Ayse Erkmen at Hamburger Bahnhof, Berlin
by Travis Jeppesen on October 6, 2008
If minimal art has any importance, it’s in making us notice things that we wouldn’t otherwise. Ayse Erkmen has this figured out. She gives us an art that is barely there. What is it that Gertrude Stein once wrote – there is no there there. Or was it someone else? It doesn’t matter who it was: this is how you feel when looking at Ayse Erkmen’s art.
Companions is what she calls this, her latest exhibition. But it’s also the name she gives to her art. The sense of traveling, of a present continuous, and how dizzying that is… You enter through Portiport, a metal detector that probably beeps when you pass through it. The museum guard inspects your ticket. There are signs everywhere, warning you to enter the exhibition at your own risk, and so you are uneasy. The artist wants to threaten the spectators, it seems. But what she really means is that if you don’t look hard enough, you won’t see anything. Or at least, not enough. It is so easy to overlook; thus, let this be a lesson in looking.
The fluorescent lights hanging low from the ceiling in the first room are the most threatening thing. These lights so cold and institutional. Now you can touch them. You are afraid that if you hit one of the wires you will be electrocuted. Perhaps this is what the warning means. Sparks will fly, power will short-circuit, the entire building will be shrouded in darkness. And you will fry. Electric liquid will leak out of your nostrils, your other orifices. No, better not to touch anything.
In the next room there seems to be nothing. This seeming so raw and dignified, you don’t trust it. And so you stand there and wait.
You wait and you stare. Something shifts, a slight change is affected. You’re waiting for something more, it doesn’t come. It is the wall. You go up to it, see that it isn’t really a wall, but a panel. The panel moves – almost imperceptibly, white against white – changing the dynamics of the space ever so slightly. It can give you a headache, this blank ponderousness it induces, so you leave the room, cross the black carpet in the corridor, wind your way up the stairs, past the green and white ribbons upon which Ayse Erkmen has printed her own name.
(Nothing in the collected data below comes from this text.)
/-- A filing bin in use (R14). -/
structure Bin where
  core : Nat
  qtr : Nat
  blk : Nat
  pc : Word
  entries : List BinEntry
deriving DecidableEq, Repr

/-! ## Faults -/

/-- Fault classes of Table 23.3. -/
inductive Trap where
  | illop | member | maskself | partialCrew | atomdup | xlate | prot | bounds | misalign | peergone | girthseg | kvpos | queue
  | holdovf | eccunc | trap | watchdog
deriving DecidableEq, Repr

/-- A fault entry and the threads it stopped (R312 to R315, Table 23.8). -/
structure FaultRec where
  /-- Order of raising; the entry's SEQ is given when it is written. -/
  id : Nat
  /-- SEQ of the written entry, 0 before. -/
  seq : Nat
  blk : Nat
  feed : Bool
  crew : Nat
  lane : Nat
  pc : Word
  clause : Option Clause
  /-- Clause of the word after a word that had to be a header and is none (R109). -/
  after : Option Clause
  cls : Trap
  code : Nat
  va : Nat
  time : Nat
  /-- Threads that RESUME and SKIP move (R314). -/
  threads : List Member
  /-- Words of the faulting instruction. -/
  words : Nat
  /-- RESUME continues at the next word (TRAP codes 0 to 127). -/
  nextWord : Bool
  /-- Routed to the control core (R314). -/
  toCore : Bool
  /-- Inspect mode (R313). -/
  inspect : Bool
  /-- Written to its queue (R328). -/
  written : Bool
  /-- Its threads have been stepped on and stand among the bundles (R374). -/
  moved : Bool
  /-- A command has served its entry, and its threads are still here: KILL, CANCEL, or a stopped launch (R314, R204). -/
  served : Bool := false
deriving DecidableEq, Repr

/-! ## Registers -/

/-- The partial of a tile element (R49): P in 36 bits, E or unset, s, and the special marks. -/
structure Partial where
  p : Int
  e : Option Int
  s : Nat
  nan : Bool
  pinf : Bool
  ninf : Bool
deriving DecidableEq, Repr

/-- Crew state outside the register banks (R116, R199, R41). -/
structure CrewSt where
  wb : Nat
  abnd : Nat
  /-- LOG2W (Table 13.5). -/
  cpart : Nat
  cfpm : Word
  cfps : Word
  live : Word
deriving DecidableEq, Repr

/-- Call state of a thread (R174): depth and the hardware entries, newest first. -/
structure CallSt where
  depth : Nat
  hw : List Word
  /-- Entries above h that the debug window has written (Table 29.8). -/
  rest : List (Nat × Word) := []
deriving DecidableEq, Repr

/-- Register files of every placed block, by block, crew, register, lane (R7, R27, R30). -/
structure Regs where
  /-- Vector cells, keyed by `cellKey`. -/
  cells : SMap Word
  /-- Accumulator partials, keyed by `partKey`. -/
  parts : SMap Partial
  /-- k-registers, keyed by `kKey`. -/
  k : SMap Word
  /-- q-registers, keyed by `qKey`. -/
  q : SMap Bool
  /-- p1 to p7 in bits 1 to 7 of a thread, keyed by `thrKey`. -/
  p : SMap (BitVec 8)
  /-- Crew state, keyed by `crewKey`. -/
  crew : SMap CrewSt
  /-- Call state of threads and feed threads, keyed by `thrKey`. -/
  call : SMap CallSt
deriving DecidableEq, Repr

/-- A register that a pending operation will write (R110). -/
inductive RegKey where
  /-- Cell of a crew, every lane. -/
  | cell (blk crew cell : Nat)
  /-- k-register of a crew, or of the feed context (crew 32). -/
  | k (blk crew n : Nat)
  | q (blk crew n : Nat)
  /-- Predicate p_n of a crew. -/
  | p (blk crew n : Nat)
deriving DecidableEq, Repr

/-- A register write that a pending operation makes when it lands. -/
inductive RegWr where
  | cell (crew cell lane : Nat) (w : Word)
  | k (crew n : Nat) (w : Word)
  | q (crew n : Nat) (v : Bool)
  | p (crew lane n : Nat) (v : Bool)
  | flags (crew : Nat) (f : BitVec 5)
  /-- Partial of a tile element (R49). -/
  | part (crew cell lane : Nat) (x : Partial)
deriving DecidableEq, Repr

/-! ## Pending operations and memory in flight -/

/-- One lane of a pending load: where its bytes go, and the bytes that have arrived. -/
structure LaneLoad where
  lane : Nat
  crew : Nat
  /-- Offset of the first byte from the lane's address, and the bytes: pieces that have arrived. -/
  got : List (Nat × List Byte)
  /-- Bytes that the block's own held stores supply (R344; log 13): offset and value. -/
  held : List (Nat × Byte)
deriving DecidableEq, Repr

/-- How a pending operation turns the bytes of its lanes into registers when it lands. -/
inductive Plan where
  /-- The register writes are known. -/
  | none
  /-- Vector load to cells from `cell` on, of 2^wid bytes (R210). -/
  | vload (cell wid : Nat) (sx : Bool)
  /-- Uniform load to k-registers. -/
  | kload (crew n wid : Nat) (sx : Bool)
  /-- Vector atomic: old value to cells; `sp` names the success predicate, `cmp` the compare values by lane (R219, R220). -/
  | vatom (cell wid sp : Nat) (cmp : List (Nat × Nat))
  /-- Uniform atomic. -/
  | katom (crew n wid : Nat) (sq : Option Nat) (cmp : Nat)
  /-- RECLD with MEM into a record (R224). -/
  | recld (recNo : Nat)
  /-- TDMK: the image into a descriptor handle, kd (R265). -/
  | tdmk (kd : Nat)
  /-- WQPOP or WQPUSH: the register writes are known once the work-queue unit has performed it (R205). -/
  | wq
  /-- KVAPP's tests (R229): the operation continues as an engine. -/
  | kvtest
  /-- The refill loads of a RET (R174), whose bytes the RET takes when it issues again. -/
  | refill
deriving DecidableEq, Repr

/-- An operation that is not complete: it holds a completion flag and the registers it will write (R109, R110). -/
structure Pend where
  id : Nat
  blk : Nat
  /-- Crew, or 32 for the feed context. -/
  crew : Nat
  /-- Flag 1 to 12, 0 for none. -/
  flag : Nat
  /-- SETA kind: it lands results; else it is complete when its parts are. -/
  seta : Bool
  regs : List RegKey
  outs : List RegWr
  plan : Plan
  lanes : List LaneLoad
  /-- Parts not yet performed at their home points. -/
  parts : Nat
  /-- It is a read of memory (R90). -/
  isRead : Bool
  /-- It is a write of memory or an atomic that a release waits for (Table 7.1). -/
  isWrite : Bool
  /-- Code address, for a fault found after issue (R213). -/
  pc : Word
  /-- Poisoned bytes have arrived (R213). -/
  poisoned : Bool
  /-- Acquire of its scope when it lands (R86, R89); 0 none. -/
  acq : Nat
  /-- A twin's operation, which receives the results of the primary's operation of this number (R341). -/
  mirror : Option Nat
  /-- Of the matrix group (R119). -/
  matrix : Bool
  /-- Threads of the bundle that issued it. -/
  ms : List Member := []
deriving DecidableEq, Repr

/-- A line of a store buffer (R87). -/
structure SbEntry where
  id : Nat
  core : Nat
  qtr : Nat
  blk : Nat
  crew : Nat
  /-- Physical address of the line. -/
  pa : Nat
  /-- Bytes to store: offset and value, offsets rising. -/
  bytes : List (Nat × Byte)
  home : Nat
  /-- Policy word of the store (R60). -/
  pol : Word
  /-- Count of releases and fences of the crew before the store (R87). -/
  epoch : Nat
  /-- Pending operations that the entry completes a part of. -/
  pends : List Nat
  ctx : Nat
  ccls : Nat
  ilv : Nat
  /-- Entries to be acknowledged before it leaves: those for the lower lines of its lanes' accesses (R87), and in a guarded block what its
  held store comes after (R103). -/
  after : List Nat
  /-- It has left for its home point and awaits the acknowledgement. -/
  left : Bool
deriving DecidableEq, Repr

/-- A line copy in an L1 (R88). -/
structure L1Line where
  core : Nat
  ctx : Nat
  /-- Physical line number. -/
  line : Nat
  data : List Byte
  /-- Poisoned 8-byte words of the copy. -/
  bad : BitVec 8
  used : Nat
deriving DecidableEq, Repr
A word about the ribbons. The ironic striving for a signature is a bit overstated here – that is to say unwarranted. Art that comments on art in general must have something further, beyond the slightness of that commentary, in order to entrap us in the guise of its forepresence. Erkmen doesn’t always get it right. You understand that it’s deliberate in its execution, but it’s still not careful. Another example of this is her usage of photos taken from digital image banks.
I guess I’m resistant to conceptual strategies because it’s so easy in these times we live in to be schooled. What isn’t innate is cheating. Contextual appropriation and all that nudge-nudge wink-wink that comes with it. It lends itself to easy reading – something that every work should defy. Erkmen isn’t exactly a newbie; she should know this and maybe she does.
Still, the failure of certain works included is more than made up for in the upstairs room. You are immediately relieved of whatever high-minded seriousness there has been so far when the White-Tailed Wildebeest, victim of taxidermy, on wheels, greets you at the entrance.
You move further, into the video room. Safety belts have been strapped around the columns supporting the ceiling, forming a network, a blockade. Beeping sounds from the seventeen video monitors form a sort of accidental-intentional sound installation. Induces the feeling of being in a dangerous – yet protected (the safety belts) – space. The monitors are scattered, big black and blocky, so you are constantly having to walk around them in order to see.
The oddness lies in the sheer array of subjects. In one series of films, three-dimensional animated shapes dance by in a straight line making funny noises. Something you might see on a Saturday morning cartoon. Then you read that the cute little shapes are actually replicas of landmines.
A lion snarls. Its sole gesture is stuck on a loop, making it look like it has some kind of tic.
Erkmen’s most poetic – and therefore most unexpected film is Free Time/Idleness. It consists of a barrage of every day images that hold nothing in common except perhaps movement. A house reflected in a canal, the trembling water; a crow walking along the shore; the interior of a car driving down a highway; a palm tree heaving in the wind. The worship of banality becomes a science. Suddenly, all is redeemed, as you see that we live in a world without good or evil, beauty or ugliness. A world marked by the quiet simplicity of being.
Christophe Chemin
by Travis Jeppesen on October 4, 2008
My interview with Christophe Chemin, on the subject of his current exhibition at RISE Berlin, is now online at WhiteHot Magazine.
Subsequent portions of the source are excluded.